Change 'Ignore Permissions' from the command line

Sep 25, '02 08:16:44AM

Contributed by: ethomas

For various reasons, I moved my Users directory to its own partition following Mike Bombich's excellent instructions.

Some time later, I was adding a new user to my system when I discovered that everything in the Users directory was owned by myself (the admin) and by group "unknown". Even the home directories of all other users were owned by the admin, and trying to change them with the chown command had no effect.
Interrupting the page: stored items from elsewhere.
-- ==== Sys2Proof/Machine/Position.lean ====
section
/-! DEFINITION. Position inputs and counters, compare entries and meridians, the registration loop, encoder emulation
(05_registration R151 to R179). -/

namespace Sys2Proof.Machine

open Sys2Proof

/-- The axis a quadrature input serves, if any (R155). -/
def State.encAxis (s : State) (e : Nat) : EncAxis :=
  let of (i : Nat) : Bool := let g := getN s.legend.position.axes i {}; g.source == .enc && g.input == e
  if s.legend.position.beltInput = e then .belt else if of 0 then .carriage else if of 1 then .roller else .none

/-- Whether a change of one level is forward: QA leads QB (R152; log entry 22). -/
def quadForward (c : Encoder) (qa qb : Bool) : Bool := if qa != c.qa then qa != c.qb else qb == c.qa

/-! Lattice crossings (R143, R159, R164, R166). -/

/-- The landing offset D_x of a station, in 1/256 count (R163). -/
def State.landing (s : State) (x : Fin 6) : Int :=
  (s.legend.position.stations[x].dNom : Nat) + s.position.reg[x].xscan

/-- The lattice step E_x × K_Q of a station (R143, R164). -/
def State.latticeStep (s : State) (x : Fin 6) : Int := max 1 ((s.legPixel x).emitters * s.legend.scan.kq : Nat)

/-- The meridian of a station for a layer whose origin lies at travel `origin` (R163). -/
def State.meridianOf (s : State) (x : Fin 6) (origin : Int) : Int :=
  let g := s.legPixel x
  origin - s.landing x - (1 - firstSweep g) * g.emitters * s.legend.scan.kq

/-- The lattice origin Q_x: the meridian of any slot modulo the lattice step, here of slot 0 (R164). -/
def State.latticeOrigin (s : State) (x : Fin 6) : Int :=
  let o : Int := (nth s.legend.position.origins 0 0 : Nat) - 256 * s.position.indexOffset
  s.meridianOf x o % s.latticeStep x

/-- The lattice point of a station in a stretch of travel, by its index and its place (R143). -/
def State.latticeIn (s : State) (x : Fin 6) (lo hi : Int) : Option (Int × Int) :=
  let q := s.latticeOrigin x
  let step := s.latticeStep x
  let j := -((q - lo).fdiv step)
  let l := q + j * step
  if lo ≤ l ∧ l < hi then some (j, l) else none

/-- The crossing that a forward belt edge gives a station (R159, R166), `old` being the input before the edge and `c` after it: a point
of the count just begun, at t_n0 + f × Δ / 256, kept to 1/64 cycle; a point at the edge itself, at its stamp; a point of the count
just ended that the interpolation, held, had not reached, at the edge as well (R160; DEDUCED, log entry 139). -/
def State.crossingOf (s : State) (old c : Encoder) (travel : Int) (x : Fin 6) : Option Crossing :=
  let past := if old.steady && old.forward then none else s.latticeIn x (travel - 255) travel
  match past, s.latticeIn x travel (travel + 256) with
  | some (j, _), _ => some { index := j, time64 := 64 * c.stamp }
  | none, some (j, l) =>
    let f := (l - travel).toNat
    if f = 0 then some { index := j, time64 := 64 * c.stamp }
    else if c.steady && c.forward then some { index := j, time64 := 64 * c.stamp + (64 * f * c.interval.getD 0 + 128) / 256 }
    else s.position.crossings[x]
  | none, none => s.position.crossings[x]

/-- A count of the belt axis (R156, R160): travel moves; a forward edge gives the lattice crossings of its count, and makes due the
meridian entries and list heads whose targets it reaches. -/
def State.beltCount (e : Fin 4) (old c : Encoder) (s : State) : State :=
  let was := s.position.travel
  let now := was + (if c.forward then 256 else -256)
  let crossings := Vector.ofFn fun x => if c.forward then s.crossingOf old c now x else s.position.crossings[x]
  let s := s.modPosition fun p => { p with
    encoders := p.encoders.set e.val c, travel := now, forward := c.forward, crossings := crossings
    meridians := mapV (fun m => { m with due := m.due || (m.state == .armed && decide (was < m.target ∧ m.target ≤ now)) }) p.meridians }
  s.eachCompare fun l k => if l.axis.isNone then k.moved l was now else k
The reason for this was that the "Ignore ownership on this volume" checkbox in the Get Info" pane was enabled on the drive that contained my Users directory.

However, I had come to this conclusion while at work, away from my machine, so I was looking for a way to restore ownerships remotely via the terminal. I found the answer on the Apple Developer site, on a page discussing disk permissions.

The command you need to use is vsdbutil. Unfortunately, it doesn't have a man page, but the syntax is fairly simple. To ignore ownerships on a volume, do:

 % sudo vsdbutil -d /VolumeName
To restore ownerships on a volume, do:
 % sudo vsdbutil -a /VolumeName
And to check the status of ownerships on a volume, do:
 % sudo vsdbutil -c /VolumeName
You must have admin privileges to execute the vsdbutil command.